[Exercise requirements]:
The required output is the lines below from the line containing "flushing : Option" to the line containing "R360, 10_flash | empty (log 7) -/", inclusive, retyped exactly. No other lines belong in it.

*** Block opens ***

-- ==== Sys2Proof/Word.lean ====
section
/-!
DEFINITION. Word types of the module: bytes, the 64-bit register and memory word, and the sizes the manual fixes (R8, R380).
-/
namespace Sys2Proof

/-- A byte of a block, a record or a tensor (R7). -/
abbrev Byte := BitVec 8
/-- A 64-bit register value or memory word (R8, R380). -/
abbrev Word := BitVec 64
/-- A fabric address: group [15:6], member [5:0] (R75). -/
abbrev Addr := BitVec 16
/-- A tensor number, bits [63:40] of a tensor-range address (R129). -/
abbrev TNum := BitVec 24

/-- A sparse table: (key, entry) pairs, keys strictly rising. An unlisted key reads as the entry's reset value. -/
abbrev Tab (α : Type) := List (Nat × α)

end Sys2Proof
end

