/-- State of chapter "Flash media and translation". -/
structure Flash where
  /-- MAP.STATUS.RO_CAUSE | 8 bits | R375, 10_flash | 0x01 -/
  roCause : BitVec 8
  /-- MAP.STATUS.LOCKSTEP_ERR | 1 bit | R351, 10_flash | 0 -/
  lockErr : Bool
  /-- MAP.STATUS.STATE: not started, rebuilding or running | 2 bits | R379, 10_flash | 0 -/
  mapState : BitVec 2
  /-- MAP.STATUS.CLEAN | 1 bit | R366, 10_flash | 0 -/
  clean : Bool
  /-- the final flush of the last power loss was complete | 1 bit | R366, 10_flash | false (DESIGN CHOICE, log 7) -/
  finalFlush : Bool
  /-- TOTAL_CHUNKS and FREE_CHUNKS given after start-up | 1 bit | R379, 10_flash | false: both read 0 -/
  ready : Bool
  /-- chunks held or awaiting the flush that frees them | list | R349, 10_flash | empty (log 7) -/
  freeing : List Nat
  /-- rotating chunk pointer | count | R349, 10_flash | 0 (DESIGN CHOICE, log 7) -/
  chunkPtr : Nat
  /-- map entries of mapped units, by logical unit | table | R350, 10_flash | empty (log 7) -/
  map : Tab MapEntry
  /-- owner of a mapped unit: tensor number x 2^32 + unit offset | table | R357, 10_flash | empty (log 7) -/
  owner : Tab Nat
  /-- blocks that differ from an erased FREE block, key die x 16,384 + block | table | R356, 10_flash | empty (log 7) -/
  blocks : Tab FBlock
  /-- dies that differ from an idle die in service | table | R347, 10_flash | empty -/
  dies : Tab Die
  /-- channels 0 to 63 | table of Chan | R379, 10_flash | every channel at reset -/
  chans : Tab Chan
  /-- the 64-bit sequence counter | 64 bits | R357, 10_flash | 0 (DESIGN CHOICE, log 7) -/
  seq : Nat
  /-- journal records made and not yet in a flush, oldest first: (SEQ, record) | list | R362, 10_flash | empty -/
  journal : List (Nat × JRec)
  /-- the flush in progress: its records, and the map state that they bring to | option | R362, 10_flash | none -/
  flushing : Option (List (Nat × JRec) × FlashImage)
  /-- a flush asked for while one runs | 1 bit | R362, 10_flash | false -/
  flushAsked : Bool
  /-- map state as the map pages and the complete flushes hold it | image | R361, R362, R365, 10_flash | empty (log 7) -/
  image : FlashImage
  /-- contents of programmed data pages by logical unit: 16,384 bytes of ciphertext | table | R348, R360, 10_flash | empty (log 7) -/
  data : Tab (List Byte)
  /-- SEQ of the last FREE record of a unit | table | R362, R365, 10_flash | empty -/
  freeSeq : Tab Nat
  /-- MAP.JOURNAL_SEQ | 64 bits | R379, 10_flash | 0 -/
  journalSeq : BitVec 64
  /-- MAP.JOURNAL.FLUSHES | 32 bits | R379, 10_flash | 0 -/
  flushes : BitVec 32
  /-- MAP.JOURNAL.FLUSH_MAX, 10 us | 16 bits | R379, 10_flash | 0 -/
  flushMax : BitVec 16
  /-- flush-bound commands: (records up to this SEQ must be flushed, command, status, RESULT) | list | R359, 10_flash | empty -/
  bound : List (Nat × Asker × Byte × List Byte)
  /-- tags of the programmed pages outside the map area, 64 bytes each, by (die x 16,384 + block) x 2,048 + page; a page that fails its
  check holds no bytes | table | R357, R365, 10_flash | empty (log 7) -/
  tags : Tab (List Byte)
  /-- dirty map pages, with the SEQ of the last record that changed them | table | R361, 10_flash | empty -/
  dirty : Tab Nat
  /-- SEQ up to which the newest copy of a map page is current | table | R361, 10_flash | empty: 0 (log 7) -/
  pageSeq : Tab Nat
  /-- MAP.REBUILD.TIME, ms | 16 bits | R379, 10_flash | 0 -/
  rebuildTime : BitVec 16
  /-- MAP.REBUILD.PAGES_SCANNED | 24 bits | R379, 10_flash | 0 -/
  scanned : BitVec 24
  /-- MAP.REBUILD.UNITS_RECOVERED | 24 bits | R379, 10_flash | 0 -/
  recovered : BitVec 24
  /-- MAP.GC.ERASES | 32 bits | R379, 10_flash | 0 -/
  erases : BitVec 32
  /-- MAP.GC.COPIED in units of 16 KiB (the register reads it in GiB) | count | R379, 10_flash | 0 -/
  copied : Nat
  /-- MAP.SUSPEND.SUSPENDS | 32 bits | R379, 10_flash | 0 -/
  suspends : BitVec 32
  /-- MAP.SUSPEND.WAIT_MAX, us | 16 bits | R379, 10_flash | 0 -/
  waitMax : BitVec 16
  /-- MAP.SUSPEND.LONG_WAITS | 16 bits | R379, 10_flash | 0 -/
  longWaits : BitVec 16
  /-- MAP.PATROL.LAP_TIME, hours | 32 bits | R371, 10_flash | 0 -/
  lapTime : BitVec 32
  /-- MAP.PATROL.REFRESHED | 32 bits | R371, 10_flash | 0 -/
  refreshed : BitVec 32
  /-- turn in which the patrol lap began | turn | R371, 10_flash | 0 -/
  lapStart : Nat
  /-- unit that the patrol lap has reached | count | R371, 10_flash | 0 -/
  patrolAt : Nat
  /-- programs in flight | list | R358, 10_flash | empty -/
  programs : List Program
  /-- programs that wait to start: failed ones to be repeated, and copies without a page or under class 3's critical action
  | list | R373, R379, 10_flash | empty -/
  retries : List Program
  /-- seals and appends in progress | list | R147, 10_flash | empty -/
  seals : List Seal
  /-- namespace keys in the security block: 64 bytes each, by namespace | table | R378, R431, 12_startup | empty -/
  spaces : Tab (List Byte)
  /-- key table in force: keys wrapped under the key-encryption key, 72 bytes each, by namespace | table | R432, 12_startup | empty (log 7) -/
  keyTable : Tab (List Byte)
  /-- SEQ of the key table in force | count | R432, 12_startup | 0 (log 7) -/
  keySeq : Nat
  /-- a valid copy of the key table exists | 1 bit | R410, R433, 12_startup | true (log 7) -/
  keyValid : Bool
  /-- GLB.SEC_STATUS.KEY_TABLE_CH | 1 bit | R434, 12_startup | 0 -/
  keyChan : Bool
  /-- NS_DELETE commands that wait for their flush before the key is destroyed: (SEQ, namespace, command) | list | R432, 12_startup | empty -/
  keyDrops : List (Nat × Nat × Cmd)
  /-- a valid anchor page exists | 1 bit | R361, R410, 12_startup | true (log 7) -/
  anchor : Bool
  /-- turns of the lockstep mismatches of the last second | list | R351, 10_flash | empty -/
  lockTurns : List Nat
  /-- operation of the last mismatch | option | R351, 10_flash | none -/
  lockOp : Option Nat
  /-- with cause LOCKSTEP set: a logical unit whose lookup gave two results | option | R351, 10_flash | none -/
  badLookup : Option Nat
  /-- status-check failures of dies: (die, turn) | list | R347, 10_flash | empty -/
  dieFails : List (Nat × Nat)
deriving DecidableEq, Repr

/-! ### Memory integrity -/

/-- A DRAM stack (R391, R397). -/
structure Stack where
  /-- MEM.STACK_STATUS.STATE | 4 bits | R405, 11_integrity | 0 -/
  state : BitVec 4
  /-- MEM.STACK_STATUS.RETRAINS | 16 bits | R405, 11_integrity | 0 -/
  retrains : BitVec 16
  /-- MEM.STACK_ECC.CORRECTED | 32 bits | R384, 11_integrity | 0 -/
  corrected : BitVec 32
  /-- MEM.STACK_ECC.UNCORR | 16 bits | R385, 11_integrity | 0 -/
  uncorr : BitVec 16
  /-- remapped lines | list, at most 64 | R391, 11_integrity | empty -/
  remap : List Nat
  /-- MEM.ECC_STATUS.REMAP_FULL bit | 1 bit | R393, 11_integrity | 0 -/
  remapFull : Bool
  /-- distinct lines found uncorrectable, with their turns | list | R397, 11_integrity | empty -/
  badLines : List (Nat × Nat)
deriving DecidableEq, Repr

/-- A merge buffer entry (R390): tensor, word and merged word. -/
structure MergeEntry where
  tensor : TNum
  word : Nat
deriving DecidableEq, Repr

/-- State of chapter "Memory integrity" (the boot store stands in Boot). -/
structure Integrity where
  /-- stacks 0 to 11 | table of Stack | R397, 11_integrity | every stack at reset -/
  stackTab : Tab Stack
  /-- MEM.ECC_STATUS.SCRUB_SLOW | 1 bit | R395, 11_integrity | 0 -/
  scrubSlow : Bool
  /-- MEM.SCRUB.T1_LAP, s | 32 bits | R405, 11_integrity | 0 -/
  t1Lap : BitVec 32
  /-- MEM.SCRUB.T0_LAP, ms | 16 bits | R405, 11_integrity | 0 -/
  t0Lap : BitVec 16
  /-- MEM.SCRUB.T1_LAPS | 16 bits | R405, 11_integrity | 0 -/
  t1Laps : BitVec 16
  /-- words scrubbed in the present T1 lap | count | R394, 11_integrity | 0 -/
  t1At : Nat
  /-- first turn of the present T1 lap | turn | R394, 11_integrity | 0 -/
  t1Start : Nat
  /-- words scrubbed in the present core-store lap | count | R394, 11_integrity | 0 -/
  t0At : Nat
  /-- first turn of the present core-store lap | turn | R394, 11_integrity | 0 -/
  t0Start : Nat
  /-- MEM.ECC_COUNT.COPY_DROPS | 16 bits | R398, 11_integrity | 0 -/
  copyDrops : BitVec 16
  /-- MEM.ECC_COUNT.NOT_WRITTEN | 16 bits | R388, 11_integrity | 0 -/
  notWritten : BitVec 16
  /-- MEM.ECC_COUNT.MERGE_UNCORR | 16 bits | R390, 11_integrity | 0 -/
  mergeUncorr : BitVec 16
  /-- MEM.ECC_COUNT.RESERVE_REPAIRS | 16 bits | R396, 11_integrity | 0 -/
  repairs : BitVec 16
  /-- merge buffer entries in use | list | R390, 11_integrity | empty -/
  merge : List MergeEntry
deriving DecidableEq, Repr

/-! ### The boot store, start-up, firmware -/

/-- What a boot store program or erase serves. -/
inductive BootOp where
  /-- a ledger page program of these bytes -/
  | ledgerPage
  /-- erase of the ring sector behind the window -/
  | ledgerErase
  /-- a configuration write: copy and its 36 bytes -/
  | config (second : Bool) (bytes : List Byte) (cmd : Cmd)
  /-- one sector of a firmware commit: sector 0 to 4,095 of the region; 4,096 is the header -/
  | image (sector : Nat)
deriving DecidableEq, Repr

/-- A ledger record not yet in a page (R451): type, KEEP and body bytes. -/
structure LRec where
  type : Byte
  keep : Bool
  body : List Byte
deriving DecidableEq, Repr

*** Block closes ***

[Solved exercise]:
  flushing : Option (List (Nat × JRec) × FlashImage)
  /-- a flush asked for while one runs | 1 bit | R362, 10_flash | false -/
  flushAsked : Bool
  /-- map state as the map pages and the complete flushes hold it | image | R361, R362, R365, 10_flash | empty (log 7) -/
  image : FlashImage
  /-- contents of programmed data pages by logical unit: 16,384 bytes of ciphertext | table | R348, R360, 10_flash | empty (log 7) -/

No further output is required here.